-- ==== Sys2Proof/Tests/Slice0.lean ====
section
/-!
SUPPORT. Tests of one step on small states, each with its expected result from spec/ (the vector named
in its docstring), the smoke tests of WellFormed, the decoding of words written out from 30_encoding.md,
and, for every statement with hypotheses, a state and operands that meet them (`witness_<statement>`).
-/

namespace Sys2Proof.Tests

open Sys2Proof Sys2Proof.Machine

/-! ### Small states -/

/-- K = 4, TW = 16 as in 95_test_vectors.md; the OPEN parameters are arbitrary numbers. -/
def cfg4 : Config where
  k := 4
  tw := 16
  timeoutInit := 0
  leEventArms := true
  magicKey := 0xA55A
  paw := 16
  modernSlotAddr := 0x300
  legacySlotAddr := 0x200
  pgaw := 16
  sigAddr := 0x40
  sigValue := 0x1234
  tArm := 100
  tAbsorb := 250
  byteOrder := .little
  absorbExpiryResets := false

/-- K = 1, TW = 2: N = 2, and the narrowest registers R5 allows. -/
def cfg1 : Config := { cfg4 with k := 1, tw := 2 }

/-- After RST, MODERN, with 0xABCD in the legacy slot and the signature in program memory. -/
def base : State where
  cfg := cfg4
  store := []
  wrPtr := 0
  rdPtr := 0
  sinceRx := 0
  timeout := 0
  flushRem := 0
  hsState := .idle
  slotSel := .modern
  backup := 0
  curBaud := 0
  prevBaud := 0
  curDtr := false
  resetSeen := true
  pmem := [(0x200, 0xCD), (0x201, 0xAB)]
  prog := [(0x40, 0x34), (0x41, 0x12)]
  trace := []
  inputs := []

/-- Before the first RST. -/
def unreset : State := { base with resetSeen := false }

/-- Two bytes in the buffer across the wrap of the read pointer, a flush of both in progress. -/
def wrapped : State :=
  { base with store := [(0, 0x20), (15, 0x10)], wrPtr := 1, rdPtr := 31, flushRem := 2, sinceRx := 5,
              timeout := 5 }

/-- The same two bytes with no flush in progress. -/
def queued : State := { wrapped with flushRem := 0 }

/-- N = 2 and both entries occupied, a flush of both in progress. -/
def full2 : State :=
  { base with cfg := cfg1, store := [(0, 0x61), (1, 0x62)], wrPtr := 2, rdPtr := 0, flushRem := 2,
              trace := [.rxOk 0x61, .rxOk 0x62, .flush 2] }

/-- Armed on the legacy slot with 0xABCD saved. -/
def armedLegacy : State :=
  { base with hsState := .armed, slotSel := .legacy, backup := 0xABCD, curBaud := 1200,
              pmem := [(0x200, 0x5A), (0x201, 0xA5)] }

/-- Between the two cycles of a cancel. -/
def midCancel : CycleState :=
  { s := { base with hsState := .cancelling, trace := [.rt .cancel] }, phase := .cancelSecond, probeDue := false }

/-- Whether a result is a next state with this property. -/
def nextWith (r : Result) (p : State → Bool) : Bool :=
  match r with
  | .next t => p t
  | .fault _ => false
  | .refused _ => false

/-! ### WellFormed -/

theorem test_cfg4_valid : cfg4.valid = true := by decide
theorem test_invalid_k : ({ cfg4 with k := 0 } : Config).valid = false := by decide
theorem test_invalid_tw : ({ cfg4 with tw := 1 } : Config).valid = false := by decide
theorem test_invalid_timeoutInit : ({ cfg1 with timeoutInit := 4 } : Config).valid = false := by decide
theorem test_invalid_magicKey : ({ cfg4 with magicKey := 0 } : Config).valid = false := by decide
theorem test_invalid_slots : ({ cfg4 with modernSlotAddr := 0x201 } : Config).valid = false := by decide
theorem test_invalid_paw : ({ cfg4 with paw := 9 } : Config).valid = false := by decide
theorem test_invalid_pgaw : ({ cfg4 with pgaw := 6 } : Config).valid = false := by decide
theorem test_illFormed_opcode : OpWord.wellFormed 0x8000000000000000 = false := by decide
theorem test_illFormed_reserved_bit : OpWord.wellFormed 0x5000008000000000 = false := by decide
theorem test_wellFormed_word : OpWord.wellFormed 0x5000007B000004B0 = true := by decide

/-! ### Decoding: words from 30_encoding.md R89 and 95_test_vectors.md sections 7, 8.2 -/

theorem test_decode_tick : decode 0x1000000000000000 = .ok .tick := by decide
theorem test_decode_rxb : decode 0x2000000000000041 = .ok (.rxb 0x41) := by decide
theorem test_decode_poll : decode 0x3000000000000000 = .ok .poll := by decide
theorem test_decode_srsp_ok : decode 0x4000000000000001 = .ok (.srsp true) := by decide
theorem test_decode_srsp_fail : decode 0x4000000000000000 = .ok (.srsp false) := by decide
/-- H14's word: PAR = 3, DBITS = 15. -/
theorem test_decode_lenc : decode 0x5000007B000004B0 = .ok (.lenc 1200 3 0 15) := by decide
/-- R89: LENC 115200, even, 2, 7. -/
theorem test_decode_lenc_stop2 : decode 0x5000003E0001C200 = .ok (.lenc 115200 2 1 7) := by decide
theorem test_decode_ctrl : decode 0x6000000000000001 = .ok (.ctrl true false) := by decide
/-- RTS is bit 1 alone (R71). -/
theorem test_decode_ctrl_rts : decode 0x6000000000000002 = .ok (.ctrl false true) := by decide
theorem test_decode_rst : decode 0x7000000000000000 = .ok .rst := by decide
/-- E2, E3, E4, E7, E9, E13, E15. -/
theorem test_decode_reserved :
    [0x10000000000000FF, 0x2000000000000141, 0x4000000000000002, 0x5000008000000000,
      0x6000000000000004].map decode = List.replicate 5 (.error .reservedBits) ∧
    [0x0000000000000000, 0x8000000000000000, 0xF000000000000000].map decode =
      List.replicate 3 (.error .reservedOpcode) := by decide
theorem test_decodeTableWord : decodeTableWord 64 0x2000000000000041 = some (.rxb 0x41) := by decide

/-! ### Every word of the opcode map runs as the first operation after reset; SRSP has no send to answer
(95_test_vectors.md F2) -/

theorem test_reset_runs :
    [0x1000000000000000, 0x2000000000000041, 0x3000000000000000, 0x50000040000004B0, 0x6000000000000001,
      0x7000000000000000].all
      (fun w => nextWith (step (State.reset.withFetchWord 64 w)) fun _ => true) = true := by decide
theorem test_reset_srsp :
    step (State.reset.withFetchWord 64 0x4000000000000001) = .fault .protocolViolation := by rfl

/-! ### TICK (section 3) -/

/-- T3: saturation. -/
theorem test_tick_saturates :
    nextWith (exec .tick { base with sinceRx := 0xFFFF }) (fun t => t.sinceRx == 0xFFFF) = true := by decide
/-- T5. -/
theorem test_tick_unreset : exec .tick unreset = .fault .protocolViolation := by rfl

/-! ### RXB (section 4) -/

/-- X3: full, the byte is dropped but the timing is updated. -/
theorem test_rxb_full :
    nextWith (exec (.rxb 0x99) { base with wrPtr := 17, rdPtr := 1, sinceRx := 4, timeout := 9 })
      (fun t => t.timeout == 8 && t.sinceRx == 0 && t.wrPtr == 17 && t.trace == [.rxDrop 0x99]) = true := by
  decide
/-- X9: the write pointer wraps. -/
theorem test_rxb_wraps :
    nextWith (exec (.rxb 0xFF) { base with wrPtr := 31, rdPtr := 16, sinceRx := 1 })
      (fun t => t.store == [(15, 0xFF)] && t.wrPtr == 0 && t.count == 16 && t.timeout == 2) = true := by
  decide

/-! ### POLL (section 5) -/

/-- PO2: count = N/2 alone does not flush. -/
theorem test_poll_half :
    nextWith (exec .poll { base with wrPtr := 8, timeout := 5 }) (fun t => t.flushRem == 0) = true := by
  decide
/-- PO4: since_rx = timeout flushes. -/
theorem test_poll_due :
    nextWith (exec .poll { base with wrPtr := 1, sinceRx := 5, timeout := 5 })
      (fun t => t.flushRem == 1 && t.trace == [.flush 1]) = true := by decide

/-! ### SRSP (section 6) -/

/-- SR6: the read pointer wraps. -/
theorem test_srsp_ok_wraps :
    nextWith (exec (.srsp true) wrapped)
      (fun t => t.rdPtr == 0 && t.flushRem == 1 && t.count == 1 && t.trace == [.txOk 0x10]) = true := by
  decide
/-- SR7: a failure removes nothing. -/
theorem test_srsp_fail :
    nextWith (exec (.srsp false) wrapped)
      (fun t => t.rdPtr == 31 && t.flushRem == 0 && t.trace == [.txFail 0x10]) = true := by decide

/-! ### LENC (section 7) -/

/-- H1: arms on the modern slot. -/
theorem test_lenc_arms :
    nextWith (exec (.lenc 1200 0 0 8) base) (fun t => t.hsState == .armed && t.pmem16 0x300 == 0xA55A &&
      t.trace == [.leFwd 1200 0 0 8, .pmw 0x300 0xA55A, .rt .startArm]) = true := by decide
/-- H5 on the legacy slot: cancels, restores, and the baud registers shift. -/
theorem test_lenc_cancels :
    nextWith (exec (.lenc 9600 0 0 8) armedLegacy) (fun t => t.hsState == .idle && t.curBaud == 9600 &&
      t.prevBaud == 1200 && t.pmem16 0x200 == 0xABCD) = true := by decide

/-! ### CTRL (section 7) -/

/-- H10: a fresh legacy arm saves the displaced value. -/
theorem test_ctrl_arms :
    nextWith (exec (.ctrl false false) { base with slotSel := .legacy, curBaud := 1200, curDtr := true })
      (fun t => t.backup == 0xABCD && t.trace ==
        [.pmr 0x200 0xABCD, .pmw 0x200 0xA55A, .rt .startArm]) = true := by decide
/-- H8: a re-arm with RTS asserted saves nothing. -/
theorem test_ctrl_rearms :
    nextWith (exec (.ctrl false true) armedLegacy)
      (fun t => t.backup == 0xABCD && t.trace == [.pmw 0x200 0xA55A, .rt .startArm]) = true := by decide

/-! ### RST (section 8.1) -/

/-- RS1 and RS4: the flush is lost, the signature selects MODERN. -/
theorem test_rst_modern :
    nextWith (exec .rst { wrapped with slotSel := .legacy })
      (fun t => t.slotSel == .modern && t.count == 0 && t.flushRem == 0 && t.store == [] &&
        t.trace == [.pgr 0x40 0x1234]) = true := by decide
/-- RS2. -/
theorem test_rst_legacy :
    nextWith (exec .rst { base with prog := [(0x40, 0xFF), (0x41, 0xFF)] })
      (fun t => t.slotSel == .legacy && t.trace == [.pgr 0x40 0xFFFF]) = true := by decide

/-! ### Ring buffer (section 2), environment, cycles (section 8.3), assembler (R89) -/

/-- rst in the second cycle of a cancel: its write and START_ABSORB are made (R87; log 17). -/
theorem test_cycle_reset_in_second :
    (cycleOutputs { PortsIn.quiet with rst := true } midCancel).pmWrite = some (0x300, 0x0000) ∧
      (cycleOutputs { PortsIn.quiet with rst := true } midCancel).rtCmd = 0b11 ∧
      (resetCycle midCancel).s.pmem16 0x300 = 0x0000 := by decide

/-- An address of PAW + 1 bits is no location: the input is refused (log 11). -/
theorem test_env_noSuchAddress : envStep (.appWrite8 0x10000 1) base = .refused .noSuchAddress := by rfl

/-- RB1. -/
theorem test_count_wraps : ({ base with wrPtr := 3, rdPtr := 29 } : State).count = 6 := by decide
/-- RB7. -/
theorem test_count_full : ({ base with wrPtr := 0, rdPtr := 16 } : State).isFull = true := by decide
/-- F4: a refused word. -/
theorem test_refused_word :
    step { base with inputs := [.word 0x9000000000000000] } = .refused .reservedEncoding := by rfl
/-- CY1: a full buffer takes a byte in the cycle that removes one. -/
theorem test_cycle_full :
    (cycleOutputs { PortsIn.quiet with txDone := true, txOk := true, rxValid := true, rxData := 0x55 }
      { s := { base with wrPtr := 16, rdPtr := 0, store := [(0, 1)], flushRem := 1 }, phase := .none,
        probeDue := false }).rxOk = some true := by decide
/-- CY5, cycle 1: CANCEL on rt_cmd. -/
theorem test_cycle_cancel :
    (cycleOutputs { PortsIn.quiet with evValid := true, evKind := true, evDtr := true }
      { s := armedLegacy, phase := .none, probeDue := false }).rtCmd = 0b10 := by decide
/-- `OPEN 9600 ; comment` with mixed case. -/
theorem test_assemble_line :
    assembleLine ['O', 'p', 'e', 'n', ' ', '9', '6', '0', '0', ' ', ';', 'x'] =
      some [0x5000004000002580, 0x6000000000000001] := by decide
/-- `LENC 0x1C200, even, 2, 7`: R89's third example, with a hexadecimal number. -/
theorem test_assemble_lenc :
    assembleLine ['L', 'E', 'N', 'C', ' ', '0', 'x', '1', 'C', '2', '0', '0', ',', ' ', 'e', 'v', 'e', 'n',
      ',', '2', ',', ' ', '7'] = some [0x5000003E0001C200] := by decide
/-- An operand out of range is an assembly error. -/
theorem test_assemble_error : assembleLine ['R', 'X', 'B', ' ', '2', '5', '6'] = none := by decide

/-! ### States that meet the invariant -/

theorem base_inv : base.Inv :=
  ⟨by decide, by decide, by decide, fun _ => ⟨by decide, by decide, by decide, by decide, by decide,
    by decide, by decide, by decide, by decide, by unfold State.occupiedWritten; decide⟩⟩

###

■ **Goal of the exercise**
Look for the string "from" in the entries above. Copy every line that has it.

■ **Output of the task**
SUPPORT. Tests of one step on small states, each with its expected result from spec/ (the vector named
in its docstring), the smoke tests of WellFormed, the decoding of words written out from 30_encoding.md,
/-! ### Decoding: words from 30_encoding.md R89 and 95_test_vectors.md sections 7, 8.2 -/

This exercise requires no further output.